/-- A filtered Hall state change to a valid state (R341): the first state places the position at its sector's centre, a step to a neighbour
places it at the boundary, any other one raises HALL_SEQUENCE. The sector counter is the count, six to an electrical turn. -/
def execHallTransition (n : Fin 2) (state : Fin 8) (s : State) : Out :=
  let i := n.val + 4
  match hallSector state.val with
  | none => .next s
  | some sec =>
    if !(s.isOn .posIf i || s.isStarting .posIf i) || state.val == s.fld F.POS_HALL_DIAG_STATE n.val then .next s
    else
      let x := s.posIf i
      let s := s.setFld F.POS_HALL_DIAG_STATE state.val n.val
      let den := 6 * max 1 (s.parN P.HALL_POLES i)
      if !x.ready then
        let s := s.setPosIf i { x with ready := true, ok := true, count := sec, seqRun := 2 }
        .next ((s.setPosIf i { s.posIf i with pos := s.hallCentre i }).hallCovers)
      else
        let old := (x.count % 6).toNat
        let fwd := (old + 1) % 6 == sec
        let bwd := (old + 5) % 6 == sec
        if fwd || bwd then
          let count := if fwd then x.count + 1 else x.count - 1
          let boundary := if fwd then x.count + 1 else x.count
          let run := if bwd == x.seqDir then x.seqRun + 1 else 1
          let run := if x.ok then 2 else run
          let s := s.setPosIf i { x with count := count, seqRun := run, seqDir := bwd, ok := x.ok || decide (2 ≤ run) }
          .next ((s.posEdge i s.now (s.rawPos i boundary den) (bwd != (s.posSign i == -1))).hallCovers)
        else if sec = old then .next ((s.setPosIf i { x with ok := decide (2 ≤ x.seqRun) }).hallCovers)
        else
          let s := s.setPosIf i { x with count := x.count - old + sec, ok := false, seqRun := 0 }
          .next ((s.bump F.POS_HALL_DIAG_SEQ_ERR n.val).posFault i .HALL_SEQUENCE)

/-- A Hall state of 0 or 7 has lasted longer than HALL_FILT (R341). -/
def execHallInvalidState (n : Fin 2) (seven : Bool) (s : State) : Out :=
  let i := n.val + 4
  if !(s.isOn .posIf i || s.isStarting .posIf i) then .next s
  else
    let s := s.setPosIf i { s.posIf i with ok := false }
    let s := (s.setFld F.POS_HALL_DIAG_STATE (if seven then 7 else 0) n.val).bump F.POS_HALL_DIAG_INVALID n.val
    .next (s.posFault i .HALL_INVALID)

/-! ### Serial encoders (R342, R343) -/

/-- A bad response (R343). -/
def State.serBad (s : State) (n : Nat) : State :=
  let i := n + 6
  let run := (s.posIf i).badRun + 1
  let s := s.setPosIf i { s.posIf i with badRun := run, ok := false, asked := false }
  let s := (s.bump F.POS_SER_DIAG_BAD n).setFld F.POS_SER_DIAG_CONSEC (min 255 run) n
  let s := s.posFault i .SER_CRC
  if run = s.parN P.SER_FAULT_N i then s.posFault i .SER_LOST else s

/-- The CRC-8 of R342. -/
def crc8 (poly : Nat) (l : List Byte) : Nat :=
  l.foldl (fun c b =>
    (List.range 8).foldl (fun c _ => if 128 ≤ c then Nat.xor (c * 2 % 256) poly else c * 2 % 256) (Nat.xor c b.toNat)) 0

/-- A master serial port sends SER_CMD, every SER_PERIOD (R342). -/
def execSerRequestSend (n : Fin 2) (s : State) : Out :=
  let i := n.val + 6
  let x := s.posIf i
  if (s.isOn .posIf i || s.isStarting .posIf i) && s.par P.SER_ROLE i == 0 && s.elapsed x.sentAt (s.parN P.SER_PERIOD i * usT) then
    .next (s.setPosIf i { x with sentAt := s.now, asked := true })
  else .next s

/-- A response of a serial encoder (R342, R343): its bytes, whether a character had a framing error, and the ticks since the end of the
request's stop bit. -/
def execSerResponse (n : Fin 2) (bytes : List Byte) (framing : Bool) (age : Nat) (s : State) : Out :=
  let i := n.val + 6
  let x := s.posIf i
  let len := s.parN P.SER_RESP_BYTES i
  if !(s.isOn .posIf i || s.isStarting .posIf i) || !(x.asked || s.par P.SER_ROLE i == 1) then .next s
  else if framing || bytes.length ≠ len || crc8 (s.parN P.SER_CRC_POLY i) (bytes.take (len - 1)) ≠ leNat (bytes.drop (len - 1)) then .next (s.serBad n.val)
  else
    let w := leNat bytes
    let lsb := s.parN P.SER_POS_LSB i
    let nb := s.parN P.SER_POS_BITS i
    let raw := bits w (lsb + nb - 1) lsb
    let eb := s.parN P.SER_ERR_BIT i
    let bad := eb ≠ 255 && bits w eb eb == 1
    let t := s.now - age + nsToTicks (s.parN P.SER_SAMPLE_DELAY i)
    let target := s.posSign i * ((raw * 2 ^ (32 - nb) : Nat) : Int) + s.par P.POS_OFFSET i
    let pos := if x.known then x.pos + toSigned 32 (ofSigned 32 (target - x.pos)) else target
    let s := s.setPosIf i { x with asked := false, badRun := 0, ok := !bad, known := true, ready := true, raw := raw, sentAt := if s.par P.SER_ROLE i == 1 then s.now else x.sentAt,
                                   pos := if x.known then x.pos else pos }
    let s := (s.setFld F.POS_SER_DIAG_CONSEC 0 n.val).setFlag F.POS_SER_DIAG_ENC_ERR bad n.val
    let s := s.setFld F.POS_SER_RAW_RAW raw n.val
    let s := if x.known && pos ≠ x.pos then s.posEdge i t pos (decide (pos < x.pos)) else s
    .next (if bad then s.posFault i .SER_ENC_ERROR else s)

/-- A response is incomplete 2 µs after the time its length needs, or as a listener absent for 2 × SER_PERIOD (R343). -/
def execSerResponseTimeout (n : Fin 2) (s : State) : Out :=
  let i := n.val + 6
  let x := s.posIf i
  let need := 800000 * 10 * (1 + s.parN P.SER_RESP_BYTES i) / max 1 (s.parN P.SER_BAUD i) + 2 * usT
  let due := if s.par P.SER_ROLE i == 1 then s.elapsed x.sentAt (2 * s.parN P.SER_PERIOD i * usT) else x.asked && s.elapsed x.sentAt need
  if (s.isOn .posIf i || s.isStarting .posIf i) && due then
    .next ((s.setPosIf i { x with sentAt := if s.par P.SER_ROLE i == 1 then s.now else x.sentAt }).serBad n.val)
  else .next s

/-! ### Start and stop (R324, R325, R329) -/

/-- An interface enters STARTING: its records take effect, its position is forgotten, the standstill state holds (R325, R329). -/
def State.posStart (s : State) (i : Nat) : State :=
  let s := s.takeEffect P.POS_OFFSET 0x084B i
  let s := s.setPosIf i { ready := i = 2 ∨ i = 3, sentAt := s.now, pos := s.par P.POS_OFFSET i }
  let s := (s.setFlag F.POS_IF_STATUS_ALIGNED false i).setFlag F.POS_IF_STATUS_FAULTED false i
  let n := i % 2
  if i < 2 then (s.setReg ⟨.POS_RSV_DIAG, n, 0⟩ 0).setReg ⟨.POS_RSV_TRACK, n, 0⟩ 0
  else if i < 4 then ((s.setReg ⟨.POS_ENC_DIAG, n, 0⟩ 0).setReg ⟨.POS_ENC_COUNT, n, 0⟩ 0)
  else if i < 6 then s.setReg ⟨.POS_HALL_DIAG, n, 0⟩ 0
  else s.setReg ⟨.POS_SER_DIAG, n, 0⟩ 0

/-- An encoder that enters ON looks for its Hall set (R340); so does any encoder when a Hall set enters ON. -/
def State.posOn (s : State) (_i : Nat) : State := s.hallCovers

/-- An interface enters STOPPING: latching and edges stop, the history is cleared (R325). -/
def State.posStop (s : State) (i : Nat) : State := s.setPosIf i { (s.posIf i).still with ready := false, ok := false, asked := false }

/-- A position-compare output enters ON: every entry is armed, from its source's present position (R346). -/
def State.cmpStart (s : State) (k : Nat) : State :=
  let s := s.takeEffect P.PCMP_SRC P.PCMP_LIST k
  let s := s.setPosCmp k { armed := List.range (s.parN P.PCMP_LIST k 0), prev := s.posNow (s.parN P.PCMP_SRC k) }
  s.setReg ⟨.POS_PCMP_STATUS, k, 0⟩ 0

end Sys2Proof.Machine
end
....
#### [REQUIREMENT]
Start at the first line of the entries and stop at the line that contains "if fwd || bwd then". Repeat every line in that span exactly, and nothing beyond it.

#### [ANSWER BELOW]
/-- A filtered Hall state change to a valid state (R341): the first state places the position at its sector's centre, a step to a neighbour
places it at the boundary, any other one raises HALL_SEQUENCE. The sector counter is the count, six to an electrical turn. -/
def execHallTransition (n : Fin 2) (state : Fin 8) (s : State) : Out :=
  let i := n.val + 4
  match hallSector state.val with
  | none => .next s
  | some sec =>
    if !(s.isOn .posIf i || s.isStarting .posIf i) || state.val == s.fld F.POS_HALL_DIAG_STATE n.val then .next s
    else
      let x := s.posIf i
      let s := s.setFld F.POS_HALL_DIAG_STATE state.val n.val
      let den := 6 * max 1 (s.parN P.HALL_POLES i)
      if !x.ready then
        let s := s.setPosIf i { x with ready := true, ok := true, count := sec, seqRun := 2 }
        .next ((s.setPosIf i { s.posIf i with pos := s.hallCentre i }).hallCovers)
      else
        let old := (x.count % 6).toNat
        let fwd := (old + 1) % 6 == sec
        let bwd := (old + 5) % 6 == sec
        if fwd || bwd then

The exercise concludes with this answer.